Deep in the hills of central Vermont lies Longest Acres Farm, a 220-acre, multigenerational homestead.
“I live with my partner, two kids, parents, sister and her husband, each in our own homes. We garden together, raise children together, ride horses, and farm together,” says co-owner Kate MacLean.
Delivering directly to the consumers, the homestead raises farm-to-table chicken, pork, beef, and other products sent directly to customers across the Northeast, including top chefs throughout Boston. In light of recent global events, Longest Acres Farm changed their business model from selling exclusively to restaurants to now serving families in Boston and Vermont. In April 2020, we checked in with Kate for an update on life on the homestead. This is her story.

Kate MacLean, co-owner of Longest Acres Farm.
“The wind whips my left cheek, singeing my nose, watering my eyes. It has been racing across the farm for three days now.
The moments of relief are physically dependent – in the mow of the barn, the nook in front of the milk room, collecting eggs on hands and knees on the littered coop floor. It is late April, and while we are supposed to be grateful that there is no snow on the ground –and we are – it is far from spring-like here in the hills of Vermont. Snow falls almost nightly. It melts by breakfast. We are humble, cautious in our complaints. We know that Aprils of years past have been far less generous. But somehow I feel owed a mild, windless day.

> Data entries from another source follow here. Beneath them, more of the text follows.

/-- ADAPTER_LOAD refuses a header that breaks its format (0x0026), a version that is there (0x0025) and a version beyond 1,024 entries (0x0028). A
load with room places its runs and is LOADING; one without waits, with the event of Table 20.2, or completes with 0x0020 when NOWAIT is set; a header-
only version needs no run and is CURRENT or HELD at once. Room turns a waiting load into a loading one. When the slices are placed their CRC decides:
a good version is CURRENT or HELD, or LOST with that as its PRIOR where it lost a run meanwhile (the model's reading, log entry 68), holds the bytes
of host memory, retires the CURRENT one before it and returns its slabs; a bad one leaves the table and completes with 0x0027. ADAPTER_RETIRE turns
CURRENT and HELD into RETIRING and counts them, and ends a waiting load with 0x0029. A version that is RETIRING, or LOST with that as its PRIOR,
without references or streams is freed with its runs. ADAPTER_QUERY returns state, CURRENT version, references, streams and slabs. -/
def Obligations.AdapterVersionsFollowTable92 : Prop :=
  (∀ (c : Cmd) (id : Nat) (s s1 : State), Starts 0xA0 c s id s1 →
    let u := begun s1 id c
    let t := cmdTenant u c
    let v := headerOf t (u.hostMem.readWords c.w2.toNat 8) c.w3.toNat c.w2.toNat id
    c.w2.toNat % 64 = 0 → hostBad u c.w2.toNat 64 = false →
    (v.formatOk = false → exec (.adapterLoad c) s = .next (s.keepHost (finish u id 0x0026 0 0))) ∧
    (∀ x, v.formatOk = true → adVer u t v.adapter v.version = some x → x.st ≠ .lost ∨ x.crc ≠ v.crc →
      exec (.adapterLoad c) s = .next (s.keepHost (finish u id 0x0025 0 0))) ∧
    (v.formatOk = true → adVer u t v.adapter v.version = none →
      (1024 ≤ u.comp.adapters.length → exec (.adapterLoad c) s = .next (s.keepHost (finish u id 0x0028 0 0))) ∧
      (u.comp.adapters.length < 1024 →
        (v.headerOnly = true → fewVersions u v = true → ∃ (w : State) (y : AdVer),
          exec (.adapterLoad c) s = .next (s.keepHost (finish w id 0 0 0)) ∧ adVer w t v.adapter v.version = some y ∧
          y.st = (if v.makeCurrent then .current else .held) ∧ y.dirs = []) ∧
        (∀ l p, v.headerOnly = false → fewVersions u v = true → placeStacks u v (List.range 20) = .ok (l, p) → ∃ (w : State) (y : AdVer),
          exec (.adapterLoad c) s = .next w ∧ adVer w t v.adapter v.version = some y ∧ y.st = .loading ∧ y.dirs = l ∧ w.tier = p.tier ∧
          w.host.due = p.host.due) ∧
        ((if v.headerOnly then fewVersions u v = false else startLoad u v = none) →
          (flag c.w3 2 = true → exec (.adapterLoad c) s =
            .next (s.keepHost (finish (if v.headerOnly then u else turnedAway u v) id 0x0020 0 0))) ∧
          (flag c.w3 2 = false → ∃ (w : State) (y : AdVer), exec (.adapterLoad c) s = .next w ∧ adVer w t v.adapter v.version = some y ∧
            y.st = .waitRoom ∧ w.tier = (if v.headerOnly then u else turnedAway u v).tier ∧ w.host.due = u.host.due ∧
            tgetD w.tele.events (21, 0x34) 0 = wrapAdd 48 (tgetD u.tele.events (21, 0x34) 0) 1))))) ∧
  (∀ (t a n : Nat) (s : State), adVer s t a n = none → exec (.adapterRoomAvailable t a n) s = .next s ∧
    exec (.adapterLoadComplete t a n) s = .next s ∧ exec (.adapterVersionFree t a n) s = .next s) ∧
  (∀ (t a n : Nat) (v : AdVer) (s : State), adVer s t a n = some v → v.reload = false →
    (v.st ≠ .waitRoom → exec (.adapterRoomAvailable t a n) s = .next s) ∧
    (v.st ≠ .loading → exec (.adapterLoadComplete t a n) s = .next s) ∧
    (v.st = .waitRoom → v.headerOnly = false → startLoad s v = none → exec (.adapterRoomAvailable t a n) s = .next s) ∧
    (∀ l p, v.st = .waitRoom → v.headerOnly = false → fewVersions s v = true → placeStacks s v (List.range 20) = .ok (l, p) →
      adVer p t a n = some v → ∃ (w : State) (y : AdVer), exec (.adapterRoomAvailable t a n) s = .next w ∧ adVer w t a n = some y ∧
        y.st = .loading ∧ y.dirs = l ∧ w.tier = p.tier) ∧
    (∀ id, v.st = .loading → v.slot = some id → hostBad s (v.addr + 64) (v.layers * v.sliceBytes) = false →
      let good := crc32c (s.hostMem.readBytes (v.addr + 64) (v.layers * v.sliceBytes)) = v.crc
      (good → ∃ (w : State) (y : AdVer),
        exec (.adapterLoadComplete t a n) s = .next (s.keepHost (finish w id 0 (slabsIn s v.dirs true) (slabsIn s v.dirs false))) ∧
        adVer w t a n = some y ∧ (let st : AdSt := if v.makeCurrent then .current else .held; y.st = (if v.short then .lost else st) ∧ (v.short = true → y.prior = st)) ∧ y.dirs = v.dirs ∧
        (∀ i, i < v.layers * v.sliceBytes → blobByte y.content i = s.hostMem.read (v.addr + 64 + i)) ∧
        (v.makeCurrent = true → ∀ x ∈ s.comp.adapters, x.tenant = t → x.adapter = a → x.version ≠ n → x.st = .current →
          { x with st := .retiring } ∈ w.comp.adapters) ∧
        w.tier = s.tier) ∧
      (¬ good → ∃ w : State, exec (.adapterLoadComplete t a n) s = .next (s.keepHost (finish w id 0x0027 0 0)) ∧ adVer w t a n = none ∧
        (∀ i ∈ v.dirs, tget w.tier.dir i = none)))) ∧
  (∀ (c : Cmd) (id : Nat) (s s1 : State), Starts 0xA1 c s id s1 →
    let u := begun s1 id c
    let t := cmdTenant u c
    let mine := u.comp.adapters.filter fun v => v.tenant = t && v.adapter = fld c.w2 31 16 && (fld c.w2 15 0 = 0 || v.version = fld c.w2 15 0)
    (mine = [] → exec (.adapterRetire c) s = .next (s.keepHost (finish u id 0 0 0))) ∧
    (∀ v, mine = [v] →
      (v.st = .current ∨ v.st = .held → ∃ w : State, exec (.adapterRetire c) s = .next (s.keepHost (finish w id 0 1 0)) ∧
        adVer w t v.adapter v.version = some { v with st := .retiring } ∧ w.tier = u.tier) ∧
      (v.st = .retiring → exec (.adapterRetire c) s = .next (s.keepHost (finish u id 0 0 0))) ∧
      (∀ k, v.st = .waitRoom → v.slot = some k → ∃ w : State,
        exec (.adapterRetire c) s = .next (s.keepHost (finish (finish w k 0x0029 0 0) id 0 0 0)) ∧ adVer w t v.adapter v.version = none))) ∧
  (∀ (t a n : Nat) (v : AdVer) (s : State), adVer s t a n = some v → v.reload = false →
    (v.st = .retiring ∨ (v.st = .lost ∧ v.prior = .retiring) → v.refs = 0 → streamsOf s t a n = 0 → v.slot = none → v.fresh = [] → ∃ w, exec (.adapterVersionFree t a n) s = .next w ∧ adVer w t a n = none ∧
      (∀ i ∈ v.dirs, tget w.tier.dir i = none) ∧ (∀ i, i ∉ v.dirs → tget w.tier.dir i = tget s.tier.dir i)) ∧
    (v.st = .current ∨ v.st = .held ∨ v.refs ≠ 0 ∨ streamsOf s t a n ≠ 0 → exec (.adapterVersionFree t a n) s = .next s)) ∧
  (∀ (c : Cmd) (id : Nat) (s s1 : State), Starts 0xA2 c s id s1 →
    let u := begun s1 id c
    let t := cmdTenant u c
    let a := fld c.w2 31 16
    let cur := (currentVersion u t a).elim 0 (·.version)
    let n := if fld c.w2 15 0 = 0 then cur else fld c.w2 15 0
    (adVer u t a n = none → exec (.adapterQuery c) s = .next (s.keepHost (finish u id 0 (cur * 2 ^ 40) 0))) ∧
    (∀ v, adVer u t a n = some v → exec (.adapterQuery c) s = .next (s.keepHost (finish u id 0 (v.st.code * 2 ^ 56 + cur * 2 ^ 40 + v.refs)
      (streamsOf u t a n * 2 ^ 32 + slabsIn u v.dirs true + slabsIn u v.dirs false)))))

"If I could change the business plan, I would. We would grow peas, or maybe beans, acres of them. But I can’t, won’t."
My sister and I are anxious to get into the garden. The perennials are up, the rhubarb unraveling, the garlic too. The hoop house wordlessly receives the small, gnarled, early greens I’ve managed to coax from seed. Fiona and I grew up convinced of our collective inability to grow gardens, but here we are, some 30-odd years later, on a land we’ve adopted as our own, with our parents, our partners, my children, and a small army of beasts. This year, the gardens feel heavier than before. The global suffering demands more of it, as though I could protect my sister, my parents, my children from what is swirling around if only I could simply grow vigorous potatoes, longer beans, bigger squash. The very act of growing, raising my own food, feels like the only tool I have against the helplessness, the uncertainty.
But on this Sunday, I walk past the gardens into the barnyard where the cows are waiting – impassively, as bovines do – for grass to grow. The babies have been falling from their mothers for two weeks now. Today, our seventh was born. A little heifer from Fettuccine; her first calf. I try to kiss her in congratulations, but she wants nothing of it. She lows at me, then at her calf, who is remarkably agile in spite of his recentness. She tosses her head and horns vaguely in my direction and I take the hint. Out. I slink over to the mama pigs to try my luck there. This time I’m better received, for I’m prepared with gifts: rotten pumpkins from the cellar.
My daughter asked, casually, at the breakfast table this morning if we were taking pigs to slaughter that day. She’s three, so the words come out a bit loud, but the familiarity she has with death is striking. As I’m retying the bailing twine fix to a fence, I find I’m worrying about this. I myself eat less meat today than I did in my childhood, even though I’m surrounded by the abundance of it. My freezer is stocked, my pastures are full. The appreciation for it haunts me. These are animals I raise from birth. Some of them I hold in my kitchen, inching them along in the first few vulnerable days when needed.
If I could change the business plan, I would. We would grow peas, or maybe beans, acres of them. But I can’t, won’t. The farm, as it is, selling chops, steaks, burger and bellies, exists as a small, humble protest to the gigantic arm of industrial ag. The one that keeps pigs in cages and cows in feedlots. The one that runs on fossil fuels, and federal subsidies, on the bent and windblown backs of hard-working farmers for the greed of the few. I remind myself of this often, and yet it needs repeating, sometimes twice, particularly on days when the wind is licking my ears and the echo of the mother’s low is bouncing about in my head.
Satisfied the bailing twine will hold the gate, and thereby the farm, together well enough, I continue home to the main house. It is Sunday. Family dinner is tonight, and I intend to spend the better part of an hour roaming the cellar to see what will feed the nine of us.”